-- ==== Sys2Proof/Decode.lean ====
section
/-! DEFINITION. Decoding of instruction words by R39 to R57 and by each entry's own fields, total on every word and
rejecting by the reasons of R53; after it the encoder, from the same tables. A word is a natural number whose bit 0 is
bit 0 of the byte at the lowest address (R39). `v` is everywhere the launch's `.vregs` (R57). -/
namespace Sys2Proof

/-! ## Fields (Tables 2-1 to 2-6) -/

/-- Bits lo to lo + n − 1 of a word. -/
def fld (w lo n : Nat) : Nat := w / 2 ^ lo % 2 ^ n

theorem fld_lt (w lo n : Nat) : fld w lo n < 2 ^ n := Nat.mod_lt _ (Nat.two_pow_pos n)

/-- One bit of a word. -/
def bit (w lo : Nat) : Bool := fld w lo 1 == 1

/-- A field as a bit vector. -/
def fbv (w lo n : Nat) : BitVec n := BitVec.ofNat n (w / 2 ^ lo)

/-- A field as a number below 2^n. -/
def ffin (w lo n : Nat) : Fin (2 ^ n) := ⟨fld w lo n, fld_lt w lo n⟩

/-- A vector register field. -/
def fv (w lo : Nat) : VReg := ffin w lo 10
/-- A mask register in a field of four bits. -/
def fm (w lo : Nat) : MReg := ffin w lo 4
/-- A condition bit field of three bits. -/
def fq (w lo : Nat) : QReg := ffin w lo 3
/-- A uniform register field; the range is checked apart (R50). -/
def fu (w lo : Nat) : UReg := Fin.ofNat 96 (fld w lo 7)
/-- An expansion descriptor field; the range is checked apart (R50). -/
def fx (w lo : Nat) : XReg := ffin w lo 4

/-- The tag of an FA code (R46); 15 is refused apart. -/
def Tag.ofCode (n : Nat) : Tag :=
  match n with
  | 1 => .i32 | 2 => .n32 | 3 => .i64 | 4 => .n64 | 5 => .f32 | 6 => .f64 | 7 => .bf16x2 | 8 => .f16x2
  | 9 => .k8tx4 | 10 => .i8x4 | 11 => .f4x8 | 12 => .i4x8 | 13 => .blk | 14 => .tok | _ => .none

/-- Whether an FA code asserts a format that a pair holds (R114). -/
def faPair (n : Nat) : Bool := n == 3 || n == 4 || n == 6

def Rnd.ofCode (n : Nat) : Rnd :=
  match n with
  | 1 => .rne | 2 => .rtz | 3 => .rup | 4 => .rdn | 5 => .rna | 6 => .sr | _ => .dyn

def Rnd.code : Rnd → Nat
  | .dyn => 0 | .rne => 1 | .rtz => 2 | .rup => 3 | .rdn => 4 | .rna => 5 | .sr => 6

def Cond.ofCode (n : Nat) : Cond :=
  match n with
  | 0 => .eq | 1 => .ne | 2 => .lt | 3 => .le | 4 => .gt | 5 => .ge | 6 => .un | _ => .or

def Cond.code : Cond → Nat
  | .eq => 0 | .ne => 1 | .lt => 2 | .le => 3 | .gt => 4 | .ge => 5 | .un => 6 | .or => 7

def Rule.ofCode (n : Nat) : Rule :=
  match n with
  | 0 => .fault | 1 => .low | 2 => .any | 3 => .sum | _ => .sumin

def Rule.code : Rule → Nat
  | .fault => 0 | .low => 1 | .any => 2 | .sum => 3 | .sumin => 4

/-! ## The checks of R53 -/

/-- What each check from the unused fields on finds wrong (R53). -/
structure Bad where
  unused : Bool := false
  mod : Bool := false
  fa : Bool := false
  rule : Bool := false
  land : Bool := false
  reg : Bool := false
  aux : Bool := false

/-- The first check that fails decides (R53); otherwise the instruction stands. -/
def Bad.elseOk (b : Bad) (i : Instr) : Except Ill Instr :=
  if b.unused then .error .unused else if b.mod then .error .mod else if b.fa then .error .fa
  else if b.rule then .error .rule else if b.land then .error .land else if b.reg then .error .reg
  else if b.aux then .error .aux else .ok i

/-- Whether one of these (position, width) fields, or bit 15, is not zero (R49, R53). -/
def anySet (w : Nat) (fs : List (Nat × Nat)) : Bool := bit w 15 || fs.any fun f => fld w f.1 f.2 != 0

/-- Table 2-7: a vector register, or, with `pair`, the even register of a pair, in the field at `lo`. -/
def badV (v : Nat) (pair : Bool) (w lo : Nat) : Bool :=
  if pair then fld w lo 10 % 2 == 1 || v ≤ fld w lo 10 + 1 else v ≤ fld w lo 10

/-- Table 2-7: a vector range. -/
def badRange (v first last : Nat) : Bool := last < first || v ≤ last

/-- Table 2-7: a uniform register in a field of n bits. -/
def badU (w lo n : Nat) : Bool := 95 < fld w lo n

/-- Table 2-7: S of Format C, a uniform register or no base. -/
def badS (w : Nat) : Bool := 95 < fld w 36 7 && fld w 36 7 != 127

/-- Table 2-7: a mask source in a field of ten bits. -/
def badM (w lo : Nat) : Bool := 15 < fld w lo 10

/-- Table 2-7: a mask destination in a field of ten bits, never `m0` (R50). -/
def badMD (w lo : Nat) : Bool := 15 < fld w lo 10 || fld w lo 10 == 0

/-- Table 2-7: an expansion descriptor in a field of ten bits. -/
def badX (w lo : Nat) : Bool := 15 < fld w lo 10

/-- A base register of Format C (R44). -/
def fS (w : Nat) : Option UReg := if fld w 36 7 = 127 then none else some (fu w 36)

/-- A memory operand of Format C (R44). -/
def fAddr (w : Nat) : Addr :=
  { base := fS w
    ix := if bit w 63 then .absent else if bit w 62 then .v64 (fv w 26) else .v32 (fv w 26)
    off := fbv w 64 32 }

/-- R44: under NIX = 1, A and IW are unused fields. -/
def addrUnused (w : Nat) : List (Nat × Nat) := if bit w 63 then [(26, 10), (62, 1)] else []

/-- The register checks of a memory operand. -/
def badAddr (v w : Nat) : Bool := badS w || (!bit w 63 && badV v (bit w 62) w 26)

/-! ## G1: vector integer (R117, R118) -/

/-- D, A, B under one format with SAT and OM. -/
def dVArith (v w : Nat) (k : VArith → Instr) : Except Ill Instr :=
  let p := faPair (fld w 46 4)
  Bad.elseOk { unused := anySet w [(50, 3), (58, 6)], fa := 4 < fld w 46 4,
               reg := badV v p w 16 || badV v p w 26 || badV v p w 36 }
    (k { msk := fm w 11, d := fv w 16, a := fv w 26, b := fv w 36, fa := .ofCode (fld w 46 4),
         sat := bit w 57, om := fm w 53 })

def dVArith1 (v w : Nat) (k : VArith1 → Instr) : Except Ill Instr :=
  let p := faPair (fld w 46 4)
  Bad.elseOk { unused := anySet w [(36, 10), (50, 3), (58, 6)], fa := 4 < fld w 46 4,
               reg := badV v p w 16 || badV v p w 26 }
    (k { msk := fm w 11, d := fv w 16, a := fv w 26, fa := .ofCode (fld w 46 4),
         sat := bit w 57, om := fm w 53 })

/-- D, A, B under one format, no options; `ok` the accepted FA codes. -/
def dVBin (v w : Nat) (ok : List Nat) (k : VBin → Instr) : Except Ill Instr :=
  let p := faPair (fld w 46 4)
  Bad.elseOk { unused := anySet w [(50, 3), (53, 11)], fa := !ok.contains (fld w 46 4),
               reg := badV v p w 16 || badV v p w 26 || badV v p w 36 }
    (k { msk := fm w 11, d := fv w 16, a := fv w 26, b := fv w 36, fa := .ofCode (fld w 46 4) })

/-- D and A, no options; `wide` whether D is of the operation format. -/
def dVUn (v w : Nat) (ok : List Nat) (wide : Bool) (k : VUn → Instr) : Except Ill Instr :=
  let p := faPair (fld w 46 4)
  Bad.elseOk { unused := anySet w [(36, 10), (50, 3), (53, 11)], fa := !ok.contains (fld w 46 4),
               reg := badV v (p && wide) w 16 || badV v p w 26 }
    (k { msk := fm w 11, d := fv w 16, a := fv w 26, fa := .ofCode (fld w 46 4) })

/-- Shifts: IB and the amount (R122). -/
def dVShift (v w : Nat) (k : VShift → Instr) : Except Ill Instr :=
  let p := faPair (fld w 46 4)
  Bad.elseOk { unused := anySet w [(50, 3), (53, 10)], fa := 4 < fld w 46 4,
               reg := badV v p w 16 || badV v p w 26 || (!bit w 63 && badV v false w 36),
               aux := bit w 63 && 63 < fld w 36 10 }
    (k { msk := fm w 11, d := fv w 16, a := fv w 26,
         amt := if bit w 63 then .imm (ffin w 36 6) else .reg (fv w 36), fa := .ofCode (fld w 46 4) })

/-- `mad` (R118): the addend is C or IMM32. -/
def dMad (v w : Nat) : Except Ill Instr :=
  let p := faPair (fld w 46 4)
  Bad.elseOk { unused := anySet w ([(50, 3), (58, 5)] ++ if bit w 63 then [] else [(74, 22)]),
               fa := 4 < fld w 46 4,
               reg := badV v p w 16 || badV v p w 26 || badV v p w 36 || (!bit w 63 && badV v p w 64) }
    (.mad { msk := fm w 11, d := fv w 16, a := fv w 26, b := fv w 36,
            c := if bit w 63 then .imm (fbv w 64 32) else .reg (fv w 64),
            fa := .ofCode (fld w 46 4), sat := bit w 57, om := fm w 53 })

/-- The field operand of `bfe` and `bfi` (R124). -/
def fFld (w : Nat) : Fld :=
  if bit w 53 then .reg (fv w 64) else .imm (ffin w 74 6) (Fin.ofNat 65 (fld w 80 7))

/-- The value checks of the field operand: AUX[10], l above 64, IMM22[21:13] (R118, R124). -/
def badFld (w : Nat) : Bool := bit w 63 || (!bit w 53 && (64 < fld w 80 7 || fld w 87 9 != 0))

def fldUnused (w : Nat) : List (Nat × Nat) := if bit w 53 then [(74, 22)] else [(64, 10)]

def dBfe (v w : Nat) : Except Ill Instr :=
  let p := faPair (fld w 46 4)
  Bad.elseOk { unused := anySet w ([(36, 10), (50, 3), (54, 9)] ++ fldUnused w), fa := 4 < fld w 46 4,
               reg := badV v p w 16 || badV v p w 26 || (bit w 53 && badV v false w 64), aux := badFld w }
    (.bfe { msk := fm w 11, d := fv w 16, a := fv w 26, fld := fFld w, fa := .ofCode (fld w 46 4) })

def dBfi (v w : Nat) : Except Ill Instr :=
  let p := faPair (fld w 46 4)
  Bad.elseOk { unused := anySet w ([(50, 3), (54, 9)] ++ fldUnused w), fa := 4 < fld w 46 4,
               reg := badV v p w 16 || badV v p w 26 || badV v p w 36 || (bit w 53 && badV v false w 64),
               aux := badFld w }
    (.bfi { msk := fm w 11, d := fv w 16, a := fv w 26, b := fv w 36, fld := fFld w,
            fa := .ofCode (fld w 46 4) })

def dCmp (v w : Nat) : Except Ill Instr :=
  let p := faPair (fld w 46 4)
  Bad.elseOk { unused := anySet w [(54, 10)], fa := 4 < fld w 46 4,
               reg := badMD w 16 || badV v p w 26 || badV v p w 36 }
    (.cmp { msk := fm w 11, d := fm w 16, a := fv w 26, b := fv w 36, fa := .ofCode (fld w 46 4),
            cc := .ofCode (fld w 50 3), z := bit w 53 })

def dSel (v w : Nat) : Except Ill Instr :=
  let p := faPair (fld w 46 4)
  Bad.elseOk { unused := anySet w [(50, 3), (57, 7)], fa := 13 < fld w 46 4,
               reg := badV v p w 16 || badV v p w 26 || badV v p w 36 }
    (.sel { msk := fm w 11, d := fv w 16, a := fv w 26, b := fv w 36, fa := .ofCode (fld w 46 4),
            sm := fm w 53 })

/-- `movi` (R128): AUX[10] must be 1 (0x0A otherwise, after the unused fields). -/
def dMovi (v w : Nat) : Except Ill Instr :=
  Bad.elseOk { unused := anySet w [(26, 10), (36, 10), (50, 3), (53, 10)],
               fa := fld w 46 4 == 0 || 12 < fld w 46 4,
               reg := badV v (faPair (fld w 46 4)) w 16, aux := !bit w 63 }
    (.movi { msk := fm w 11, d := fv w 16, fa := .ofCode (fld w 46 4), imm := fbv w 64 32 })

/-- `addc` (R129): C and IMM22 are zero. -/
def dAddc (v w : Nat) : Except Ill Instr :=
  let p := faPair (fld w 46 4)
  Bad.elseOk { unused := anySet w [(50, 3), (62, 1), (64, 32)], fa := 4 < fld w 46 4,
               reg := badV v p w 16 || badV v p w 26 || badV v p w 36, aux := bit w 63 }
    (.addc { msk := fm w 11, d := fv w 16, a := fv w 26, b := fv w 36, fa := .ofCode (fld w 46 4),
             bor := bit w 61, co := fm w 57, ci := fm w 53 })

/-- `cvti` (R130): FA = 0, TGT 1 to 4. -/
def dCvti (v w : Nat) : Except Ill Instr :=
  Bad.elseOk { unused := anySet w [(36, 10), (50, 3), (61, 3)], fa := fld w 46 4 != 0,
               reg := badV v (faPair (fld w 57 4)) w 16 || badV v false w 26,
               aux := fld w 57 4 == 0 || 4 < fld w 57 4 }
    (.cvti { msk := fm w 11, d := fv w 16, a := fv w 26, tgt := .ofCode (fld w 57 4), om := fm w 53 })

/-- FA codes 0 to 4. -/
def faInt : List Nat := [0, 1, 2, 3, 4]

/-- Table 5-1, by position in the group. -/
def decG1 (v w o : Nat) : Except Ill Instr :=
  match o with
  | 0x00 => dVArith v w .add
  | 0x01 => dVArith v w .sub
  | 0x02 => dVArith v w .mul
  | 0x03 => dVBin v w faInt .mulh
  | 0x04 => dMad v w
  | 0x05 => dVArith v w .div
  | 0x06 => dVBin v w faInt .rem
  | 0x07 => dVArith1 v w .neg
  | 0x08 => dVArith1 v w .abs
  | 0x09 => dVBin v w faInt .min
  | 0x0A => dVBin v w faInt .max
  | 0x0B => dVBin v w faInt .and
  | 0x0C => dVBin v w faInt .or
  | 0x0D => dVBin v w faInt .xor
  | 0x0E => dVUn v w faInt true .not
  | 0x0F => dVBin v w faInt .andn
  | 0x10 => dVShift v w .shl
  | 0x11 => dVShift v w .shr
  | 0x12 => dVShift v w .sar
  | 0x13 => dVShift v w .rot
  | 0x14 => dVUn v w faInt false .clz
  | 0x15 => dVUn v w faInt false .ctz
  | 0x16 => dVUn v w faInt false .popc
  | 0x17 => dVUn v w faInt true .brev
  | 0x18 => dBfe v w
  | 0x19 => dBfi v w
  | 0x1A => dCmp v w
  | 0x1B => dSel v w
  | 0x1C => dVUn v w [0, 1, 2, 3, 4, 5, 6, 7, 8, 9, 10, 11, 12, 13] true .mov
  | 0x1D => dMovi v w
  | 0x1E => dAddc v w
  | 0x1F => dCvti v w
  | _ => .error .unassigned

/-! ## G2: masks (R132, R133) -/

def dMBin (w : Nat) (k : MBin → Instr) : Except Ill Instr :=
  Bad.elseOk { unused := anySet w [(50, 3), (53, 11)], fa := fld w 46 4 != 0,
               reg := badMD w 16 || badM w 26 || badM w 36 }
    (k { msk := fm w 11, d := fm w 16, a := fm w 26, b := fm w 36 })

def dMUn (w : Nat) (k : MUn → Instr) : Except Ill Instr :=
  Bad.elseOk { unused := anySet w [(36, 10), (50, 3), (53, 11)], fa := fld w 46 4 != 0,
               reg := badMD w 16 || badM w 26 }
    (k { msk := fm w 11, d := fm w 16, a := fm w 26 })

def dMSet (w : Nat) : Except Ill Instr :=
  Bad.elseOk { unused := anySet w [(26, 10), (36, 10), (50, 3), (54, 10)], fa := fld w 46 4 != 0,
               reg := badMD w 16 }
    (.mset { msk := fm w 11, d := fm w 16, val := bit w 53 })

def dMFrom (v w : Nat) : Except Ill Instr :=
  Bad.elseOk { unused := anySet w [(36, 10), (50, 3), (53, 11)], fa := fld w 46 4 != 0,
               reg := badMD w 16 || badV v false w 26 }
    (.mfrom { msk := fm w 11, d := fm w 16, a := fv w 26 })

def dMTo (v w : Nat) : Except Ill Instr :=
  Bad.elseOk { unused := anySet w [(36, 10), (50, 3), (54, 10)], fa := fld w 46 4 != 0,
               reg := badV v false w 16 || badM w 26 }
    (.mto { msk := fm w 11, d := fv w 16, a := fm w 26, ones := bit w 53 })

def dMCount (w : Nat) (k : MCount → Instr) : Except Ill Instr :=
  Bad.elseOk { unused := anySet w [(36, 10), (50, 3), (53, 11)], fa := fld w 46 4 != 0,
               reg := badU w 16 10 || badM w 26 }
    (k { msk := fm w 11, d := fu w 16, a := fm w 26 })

==================================================

WHAT YOU NEED TO DO — A copy of each line above that holds the word "dVUn" is the expected answer.

EXPECTED ANSWER —
def dVUn (v w : Nat) (ok : List Nat) (wide : Bool) (k : VUn → Instr) : Except Ill Instr :=
  | 0x0E => dVUn v w faInt true .not
  | 0x14 => dVUn v w faInt false .clz
  | 0x15 => dVUn v w faInt false .ctz
  | 0x16 => dVUn v w faInt false .popc
  | 0x17 => dVUn v w faInt true .brev
  | 0x1C => dVUn v w [0, 1, 2, 3, 4, 5, 6, 7, 8, 9, 10, 11, 12, 13] true .mov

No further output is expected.